On Thursday, May 14, 2015 08:31:45 PM Eric W. Biederman wrote:
Paul Moore <pmoore(a)redhat.com> writes:
> As Eric, and others, have stated, the container concept is a userspace
> idea, not a kernel idea; the kernel only knows, and cares about,
> namespaces. This is unlikely to change.
>
> However, as Steve points out, there is precedence for the kernel to record
> userspace tokens for the sake of audit. Personally I'm not a big fan of
> this in general, but I do recognize that it does satisfy a legitimate
> need. Think of things like auid and the sessionid as necessary evils;
> audit is already chock full of evilness I doubt one more will doom us all
> to hell.
>
> Moving forward, I'd like to see the following:
>
> * Create a container ID token (unsigned 32-bit integer?), similar to
> auid/sessionid, that is set by userspace and carried by the kernel to be
> used in audit records. I'd like to see some discussion on how we manage
> this, e.g. how do handle container ID inheritance, how do we handle
> nested containers (setting the containerid when it is already set), do we
> care if multiple different containers share the same namespace config,
> etc.?
>
> Can we all live with this? If not, please suggest some alternate ideas;
> simply shouting "IT'S ALL CRAP!" isn't helpful for anyone ... it
may be
> true, but it doesn't help us solve the problem ;)
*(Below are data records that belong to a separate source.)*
/-- Rule R108: an illegal word is answered IllegalCommand with no state change, and every other word decodes to a
well-formed command. -/
def Obligations.IllegalWordsAreRefused : Prop :=
  (∀ (s : State) (w : Word) (rest : List Word), s.commands = w :: rest → IllegalWord w →
    step s = .next { s with commands := rest, response := some 0x7F00000000000000 }) ∧
  (∀ w : Word, ¬ IllegalWord w → ∃ i, decode w = .ok i ∧ i.wf = true)

/-- A step runs the command its word decodes to, after taking the word from the host's list (the list is the
model's own, log 1). -/
def Obligations.StepRunsTheDecodedCommand : Prop :=
  ∀ (s : State) (w : Word) (rest : List Word) (i : Instr), s.commands = w :: rest → decode w = .ok i →
    step s = exec i { s with commands := rest }

/-- With no command to answer, HDE is idle and keeps all state (spec/60_exceptions.md R271). -/
def Obligations.IdleKeepsAllState : Prop :=
  ∀ s : State, s.commands = [] → step s = .next s

/-- Command words of the spec's programs P1 to P6 decode to the commands written beside them
(spec/95_test_vectors.md). -/
def Obligations.SpecWordsDecodeAsListed : Prop :=
  decode 0x0100000000000000 = .ok .reset ∧
  decode 0x0200000000000005 = .ok (.rdreg 5) ∧
  decode 0x1000000000000015 = .ok (.codeClr 21) ∧
  decode 0x110000000A60003E = .ok (.codeWr 5 6 0x3E) ∧
  decode 0x1200000000000000 = .ok .tblBuild ∧
  decode 0x13000000000002F0 = .ok (.tblRd 2 0xF0) ∧
  decode 0x2000000000000043 = .ok (.brInit 67) ∧
  decode 0x2100000000000003 = .ok (.readbits 3) ∧
  decode 0x2200000000000000 = .ok .peek ∧
  decode 0x3000000000000000 = .ok .decSym ∧
  decode 0x3100000000000064 = .ok (.decRun 100)

/-! ### Reset and the registers -/

/-- Rule R42: the state after power-on reset holds every value the rule lists. -/
def Obligations.PowerOnResetValues : Prop := ResetValues State.reset

/-- Rule R230: RESET is accepted in every state, leaves every register at its reset value, OUT empty, and exactly
the state power-on reset leaves, and answers (OK, 0). -/
def Obligations.ResetCommandIsPowerOnReset : Prop :=
  ∀ s : State, ∃ t, exec .reset s = .next t ∧ ResetValues t ∧
    t.response = some (responseWord 0x00 0) ∧
    t = { State.reset with response := t.response, commands := t.commands, sources := t.sources,
                           draws := t.draws, tablesBeyondRoot := t.tablesBeyondRoot }

/-- The model's choice (log 14, no rule's): RESET keeps what is not HDE's own, the words the host has still to issue,
the sources still to come, the free values' counter and NTABMAX, and nothing else of the state before. -/
def Obligations.ResetKeepsWhatIsNotItsOwn : Prop :=
  ∀ s : State, exec .reset s = .next
    { State.reset with response := some (responseWord 0x00 0), commands := s.commands, sources := s.sources,
                       draws := s.draws, tablesBeyondRoot := s.tablesBeyondRoot }

/-- Rule R232: RDREG answers (OK, the register zero-extended) and changes nothing, for every register of rule
R30. -/
def Obligations.RdregReadsEveryRegister : Prop :=
  ∀ (s : State) (reg : BitVec 4) (v : Word56),
    (reg, v) ∈ [(0, (status s).setWidth 56), (1, s.rerr.setWidth 56), (2, s.terr.setWidth 56),
      (3, s.nsym.setWidth 56), (4, s.ntab.setWidth 56), (5, s.remaining), (6, s.srcpos), (7, s.outcnt),
      (8, s.budget0), (15, 0x48444501)] →
    exec (.rdreg reg) s = .next { s with response := some (responseWord 0x00 v) }

/-- RDREG of a reserved register number, and READBITS of a width outside 1..8, answer IllegalCommand and change
nothing (spec/30_encoding.md R108). -/
def Obligations.IllegalFieldsAreRefused : Prop :=
  (∀ (s : State) (reg : BitVec 4), 9 ≤ reg.toNat → reg.toNat ≤ 14 →
    exec (.rdreg reg) s = .next { s with response := some (responseWord 0x7F 0) }) ∧
  (∀ (s : State) (n : BitVec 4), (n.toNat = 0 ∨ 9 ≤ n.toNat) →
    exec (.readbits n) s = .next { s with response := some (responseWord 0x7F 0) })

/-- Rule R31: every bit of STATUS. That TFAULT is also TERR ≠ 0 rests on the invariant. -/
def Obligations.StatusBitsAreTheirFunctions : Prop :=
  ∀ s : State,
    ((status s).getLsbD 0 = true ↔ s.rstate = .active) ∧
    ((status s).getLsbD 1 = true ↔ s.rstate = .active ∧ s.remaining = 0) ∧
    ((status s).getLsbD 2 = true ↔ s.rerr ≠ 0) ∧
    ((status s).getLsbD 3 = true ↔ s.tstate = .valid) ∧
    ((status s).getLsbD 4 = true ↔ s.tstate = .failed) ∧
    (∀ i, 5 ≤ i → (status s).getLsbD i = false) ∧
    (Inv s → ((status s).getLsbD 4 = true ↔ s.terr ≠ 0))

/-! ### Code and table -/

/-- Rule R170: CODE_CLR in every state, for every operand: TooManySymbols with nothing changed above 2^20; else the
new alphabet with every symbol unused, no table, TERR cleared, the reader and OUT untouched, and every decode command
refused from then on (until a build). -/
def Obligations.CodeClrStartsACode : Prop :=
  ∀ (s : State) (nsym : BitVec 21),
    (2 ^ 20 < nsym.toNat →
      exec (.codeClr nsym) s = .next { s with response := some (responseWord 0x7C 0) }) ∧
    (nsym.toNat ≤ 2 ^ 20 → ∃ t, exec (.codeClr nsym) s = .next t ∧
      t.nsym = nsym ∧ (∀ sym, sym < nsym.toNat → codeOf t sym = ⟨0, 0⟩) ∧
      t.tstate = .notBuilt ∧ t.ntab = 0 ∧ t.terr = 0 ∧ t.response = some (responseWord 0x00 0) ∧
      t = { s with nsym := t.nsym, code := t.code, table := t.table, tstate := t.tstate, ntab := t.ntab,
                   terr := t.terr, response := t.response } ∧
      exec .decSym t = .next { t with response := some (responseWord 0x7E 0) } ∧
      ∀ quota, exec (.decRun quota) t = .next { t with response := some (responseWord 0x7E 0) })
Without stopping and defining what someone means by container I think it
is pretty much nonsense.
Maybe this is what's hanging everyone up? Its easy to get lost when your view
is down at the syscall level and what is happening in the kernel. Starting a
container is akin to the idea of login. Not every call to setresuid is a
login. It could be a setuid program starting or a daemon dropping privileges.
The idea of a container is a higher level concept that starting a name space.
I think comparing a login with a container is a useful analogy because both
are higher level concepts but employ low level ideas. A login is a collection
of chdir, setuid, setgid, allocating a tty, associating the first 3 file
descriptors, setting a process group, and starting a specific executable. All
these low level concepts each by itself is not special.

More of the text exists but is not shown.